SUBFAMILY EUTELIINAE
View Image Gallery of Subfamily Euteliinae

Penicillaria Guenée

Type species: nugatrix Guenée.

Synonyms: Bombotelia Hampson; Tamseale Nye (replacement name for Eleale Walker, a junior homonym) syn. n. (type species is plusioides Walker); Tibiocillaria Bethune-Baker syn. n.

The forewings have a margin with an obtuse central angle and are distinctively patterned in purplish red with strongly angled fasciae in most species; the submarginal is subapically prominent as a fine white line. The hindwings are basally white with a broad border of a slightly duller shade of the forewing colour.

The male antennae are bipectinate over the basal half to two-thirds, those of the female filiform in the nugatrix Guenée group (see below) but almost as bipectinate as in the male in plusioides, maculata and the two species previously placed in Tibiocillaria; they are less markedly bipectinate in females of dorsipuncta Hampson and lineatrix Walker (S. India, Sri Lanka).

The male eighth abdominal segment has a pair of coremata arising basally from the sternite; the tergite basally bears two anterior processes and
distally has two small, lateral, setose, membraneous lobes (Fig. 25). In the genitalia the valves are simple and the saccus very broad, relatively short; the valves bear an ampullate harpe and are relatively expanded at the apex in the simplex group, and somewhat so in jocosatrix; in other species the valves are of even width.

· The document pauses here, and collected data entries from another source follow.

-- ==== Sys2Proof/Machine/Bus.lean ====
section
/-! DEFINITION. The host's side: the register map, reads and writes, the issue of a command, the reset
input (20_memory.md, rules R20, R203, R204, R230, R231), and whose turn it is (rule R247). -/

namespace Sys2Proof.Machine

/-! ## Issue -/

/-- The byte count `BLEN` must hold for a command to be accepted: only `DEC` has one (rules R178, R204). -/
def neededLength : Instr → Option Nat
  | .dec _ w => some (packedLength w)
  | .nop | .fadd | .fsub | .fmul | .fred | .fbred | .fmred | .padd _ _ _ | .psub _ _ _ | .pred _ _
  | .ntt _ | .intt _ | .bmul _ _ _ | .bmac _ _ _ | .suni _ | .scbd _ _ | .cmpr _ _ _ | .dcmp _ _ _
  | .enc _ _ | .pzero _ | .pcopy _ _ | .wipe => none

/-- The length check of rule R204. -/
def lengthLegal (i : Instr) (blen : Half) : Bool :=
  match neededLength i with
  | none => true
  | some n => blen.toNat == n

/-- The error code of a word the decoder rejects (rules R87, R200). -/
def Reject.code : Reject → ErrCode
  | .reservedOpcode => .opcode
  | .illegalField => .param

/-- Issue of the word `v` while idle (rule R204): the checks in their order, then acceptance. -/
def issue (v : Word) (s : State) : State :=
  match decode v with
  | .error r => reject (Reject.code r) s
  | .ok i => if lengthLegal i s.blen then accept v s else reject .length s

/-- A write of `v` to `CMD` (rules R28, R203): `v` is stored; while busy that and `E_BUSY` is all. -/
def writeCmd (v : Word) (s : State) : State :=
  let s' := { s with cmd := v }
  if s.busy then raiseError .busy s' else issue v s'

/-! ## The register map -/

/-- What a word of the window is (rule R20). `buffer` is a word of `BBUF` or of a slot. -/
inductive Location
  | id
  | ctrl
  | status
  | cmd
  | arg
  | blen
  | result
  | faA
  | faB
  | faW
  | seed (x : Nat)
  | buffer (x : Nat)
  | zeta (i : Nat)
  | gamma (i : Nat)
deriving DecidableEq, Repr

/-- The map of rule R20 at an offset divisible by 4; `none` where it lists nothing (rule R63). -/
def locate (x : Nat) : Option Location :=
  if x = 0x000 then some .id
  else if x = 0x004 then some .ctrl
  else if x = 0x008 then some .status
  else if x = 0x00C then some .cmd
  else if x = 0x010 then some .arg
  else if x = 0x014 then some .blen
  else if x = 0x018 then some .result
  else if x = 0x020 then some .faA
  else if x = 0x024 then some .faB
  else if x = 0x028 then some .faW
  else if 0x040 ≤ x ∧ x < 0x060 then some (.seed x)
  else if 0x400 ≤ x ∧ x < 0x580 then some (.buffer x)
  else if 0x800 ≤ x ∧ x < 0xA00 then some (.zeta ((x - 0x800) / 4))
  else if 0xA00 ≤ x ∧ x < 0xC00 then some (.gamma ((x - 0xA00) / 4))
  else if 0x2000 ≤ x ∧ x < 0x4000 then some (.buffer x)
  else none

/-- The value a location holds (rules R20, R23, R25–R35). -/
def valueAt (l : Location) (s : State) : Word :=
  match l with
  | .id => Config.id
  | .ctrl => s.ctrl
  | .status => s.status
  | .cmd => s.cmd
  | .arg => s.arg.zext
  | .blen => s.blen.zext
  | .result => s.result
  | .faA => s.faA.zext
  | .faB => s.faB.zext
  | .faW => s.faW
  | .seed x => s.mem.word x
  | .buffer x => s.mem.word x
  | .zeta i => BitVec.ofNat 32 (Machine.zeta i)
  | .gamma i => BitVec.ofNat 32 (Machine.gamma i)

/-- Whether a read shows the location's value (rule R66): not `RESULT`, `BLEN`, `BBUF` or a slot while
busy. `SEED` reads its current value at any time, the reset wipe included (log entry 9). -/
def readable (l : Location) (s : State) : Bool :=
  match l with
  | .result | .blen | .buffer _ => !s.busy
  | .id | .ctrl | .status | .cmd | .arg | .faA | .faB | .faW | .seed _ | .zeta _ | .gamma _ => true

/-- A host read (rules R65, R66): it changes nothing but the answer, which is the location's value or a
free value. -/
def readLocation (l : Location) (s : State) : State :=
  if readable l s then { s with response := .data (valueAt l s) }
  else { s with response := .data (Config.freeWord s.draws), draws := s.draws + 1 }

/-- A write to an operand location (rule R66): dropped with `E_ACCESS` while busy. -/
def writeOperand (store : State) (s : State) : State := if s.busy then raiseError .access s else store

/-- A write to `CTRL` (rules R26, R231): with bit 31 set a soft reset, the rest of the word ignored. -/
def writeCtrl (v : Word) (s : State) : State :=
  if v.getLsbD 31 then enterReset s else { s with ieDone := v.getLsbD 0, ieErr := v.getLsbD 1 }

/-- A host write; `none` where the location is read-only (rules R63, R65, R66). -/
def writeLocation (l : Location) (v : Word) (s : State) : Option State :=
  match l with
  | .id | .result | .zeta _ | .gamma _ => none
  | .ctrl => some (writeCtrl v s)
  | .status => some (acknowledge v s)
  | .cmd => some (writeCmd v s)
  | .arg => some (writeOperand { s with arg := v.low } s)
  | .blen => some (writeOperand { s with blen := v.low } s)
  | .faA => some (writeOperand { s with faA := v.low } s)
  | .faB => some (writeOperand { s with faB := v.low } s)
  | .faW => some (writeOperand { s with faW := v } s)
  | .seed x | .buffer x => some (writeOperand { s with mem := s.mem.setWord x v } s)

/-- One host access (rules R62–R66): width and alignment first, then the map, then the access. -/
def busAccess (a : BusAccess) (s : State) : Host.Outcome State Fault Refusal :=
  match a with
  | .read x n =>
    if n ≠ 4 then .fault .busErrorSize
    else if x % 4 ≠ 0 then .fault .busErrorAlignment
    else match locate x with
      | none => .fault .busErrorUnmapped
      | some l => .next (readLocation l s)
  | .write x n v =>
    if n ≠ 4 then .fault .busErrorSize
    else if x % 4 ≠ 0 then .fault .busErrorAlignment
    else match locate x with
      | none => .fault .busErrorUnmapped
      | some l =>
        match writeLocation l v s with
        | none => .fault .busErrorReadOnly
        | some s' => .next { s' with response := .written }

/-! ## Whose turn it is -/

/-- What the next step does (rule R247). -/
inductive Turn
  | host (a : BusAccess)
  | resetPulse
  | command (i : Instr)
  | noSuchCommand
  | wipeEnds
  | rest
deriving DecidableEq, Repr

/-- The block's own step (rules R205, R232): the command it captured, the end of the wipe, or none. -/
def blockTurn (s : State) : Turn :=
  match s.engine with
  | .idle => .rest
  | .wiping => .wipeEnds
  | .running v _ _ =>
    match decode v with
    | .ok i => .command i
    | .error _ => .noSuchCommand

/-- The next step (rules R69, R207, R246): what arrives first; the block's own step where an arrival
leaves it the turn or nothing arrives. -/
def nextTurn (s : State) : Turn :=
  match s.arrivals with
  | [] | .blockStep :: _ => blockTurn s
  | .access a :: _ => .host a
  | .resetPulse :: _ => .resetPulse

/-- The state in which the turn is taken: the arrival has been served. -/
def served (s : State) : State := { s with arrivals := s.arrivals.tail }

/-- A state in which the very next step runs the command word `v`: the word written to `CMD`, accepted
with the operands as they stand, and the block's own step next (log entry 10). -/
def loadCommand (v : Word) (s : State) : State :=
  { accept v { s with cmd := v } with arrivals := .blockStep :: s.arrivals }

end Sys2Proof.Machine
end

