-- ==== Sys2Proof/Certificates/Slice0/Obligations.lean ====
section
/-! DEFINITION. The statements for the provers, each from the rules of the spec its docstring names. -/

open Sys2Proof Sys2Proof.Machine

/-! ## Encoding -/

/-- Command words written out in 95_test_vectors.md section 7, and one more for each family, decode to
the commands they stand for. -/
def Obligations.PrintedCommandWordsDecode : Prop :=
  decode 0x00000000#32 = .ok .nop ∧ decode 0x00000001#32 = .ok .fadd ∧ decode 0x00000003#32 = .ok .fmul ∧
  decode 0x00031410#32 = .ok (.padd 4 1 3) ∧ decode 0x00000120#32 = .ok (.ntt 1) ∧
  decode 0x00000221#32 = .ok (.intt 2) ∧ decode 0x00010222#32 = .ok (.bmul 2 0 1) ∧
  decode 0x00000030#32 = .ok (.suni 0) ∧ decode 0x00200131#32 = .ok (.scbd 1 2) ∧
  decode 0x00104540#32 = .ok (.cmpr 5 4 1) ∧ decode 0x00100141#32 = .ok (.dcmp 1 0 1) ∧
  decode 0x00102042#32 = .ok (.enc 2 1) ∧ decode 0x00100043#32 = .ok (.dec 0 1) ∧
  decode 0x00002551#32 = .ok (.pcopy 5 2) ∧ decode 0x0000005F#32 = .ok .wipe ∧
  decode 0x000000FF#32 = .error .reservedOpcode ∧ decode 0x00000007#32 = .error .reservedOpcode ∧
  decode 0x01032110#32 = .error .illegalField ∧ decode 0x00002120#32 = .error .illegalField ∧
  decode 0x00400031#32 = .error .illegalField ∧ decode 0x00C00140#32 = .error .illegalField

/-- Decoding the word of a well-formed command gives the command back, every operand at every value its
field admits (rules R80–R85). -/
def Obligations.DecodeOfEncode : Prop :=
  ∀ i : Instr, i.wellFormed = true → decode (encode i) = .ok i

/-- A word that decodes is the word of exactly the command it decodes to, and that command is well
formed: no bit of a word is ignored (rules R83, R84, R86, R88). -/
def Obligations.EncodeOfDecode : Prop :=
  ∀ (v : Word) (i : Instr), decode v = .ok i → i.wellFormed = true ∧ encode i = v

/-- The opcodes without a command are exactly those rule R87 lists, and a word with a legal opcode that is no
command's is rejected for its fields (rules R82–R84, R87). -/
def Obligations.RejectedWords : Prop :=
  ∀ v : Word,
    (decode v = .error .reservedOpcode ↔ reservedOpcode (v.toNat % 256) = true) ∧
    (decode v = .error .illegalField ↔
      reservedOpcode (v.toNat % 256) = false ∧ ∀ i : Instr, i.wellFormed = true → encode i ≠ v)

The uncus is narrow with a terminal spine in maculata and the sister-pair of species included in Tibiocillaria, dinawa Bethune-Baker (New Guinea) and magnifica Robinson (Fiji), both here placed in Penicillaria combs. n. In plusioides Walker and dorsipuncta Hampson it tapers to a point from a relatively broad base. In P. lineatrix Walker the uncus has a bifid apical portion, each part bearing serried ranks of cylindrical setae as illustrated for the Australasian Pataeta carbo Guenée by Holloway (1979, fig. 107:1); the sharing of this unusual character suggests that carbo may be a divergent member of the Penicillaria group.

The generic type species P. nugatrix Guenée, P. jocosatrix and the P. simplex group all have a short, broad, setose uncus with a blunt apex, unusual in the subfamily and probably serving to define the species as a nugatrix group within which simplex and allies form a subgroup. The simplex subgroup is most diverse in the Papuan Subregion, apart from the widespread species simplex and meeki Bethune-Baker. Other species included are: dinawa Bethune-Baker, dinawaensis Bethune-Baker, nigriplaga Warren (all New Guinea); auriplaga Bethune-Baker + rothschildi Warren (possibly conspecific; New Guinea and Sulawesi).

The aedeagus vesica is globular in most species except jocosatrix where there are several narrow lobes (Holloway 1979: fig. 197), and the anellus is finely and densely setose. The vesica bears between one and a dozen substantial cornuti.

The female bursa copulatrix is unadorned.

The genus Zobia Saalmuller (type species snelleni Saalmuller; Madagascar, Africa) has features of facies and male genitalia that suggest affinities with Penicillaria.

P. plusioides has a close ally, regalis Prout, described from Amboina (S. Moluccas) which must also be transferred to Penicillaria, comb. n.

The Australian taxon plumbea Walker was incorrectly assigned to Penicillaria (under its synonym Bombotelia) by Gaede (1937) and has characters of the male antennae and genitalia that indicate it should be transferred to Targalla Walker (q.v.), comb. n.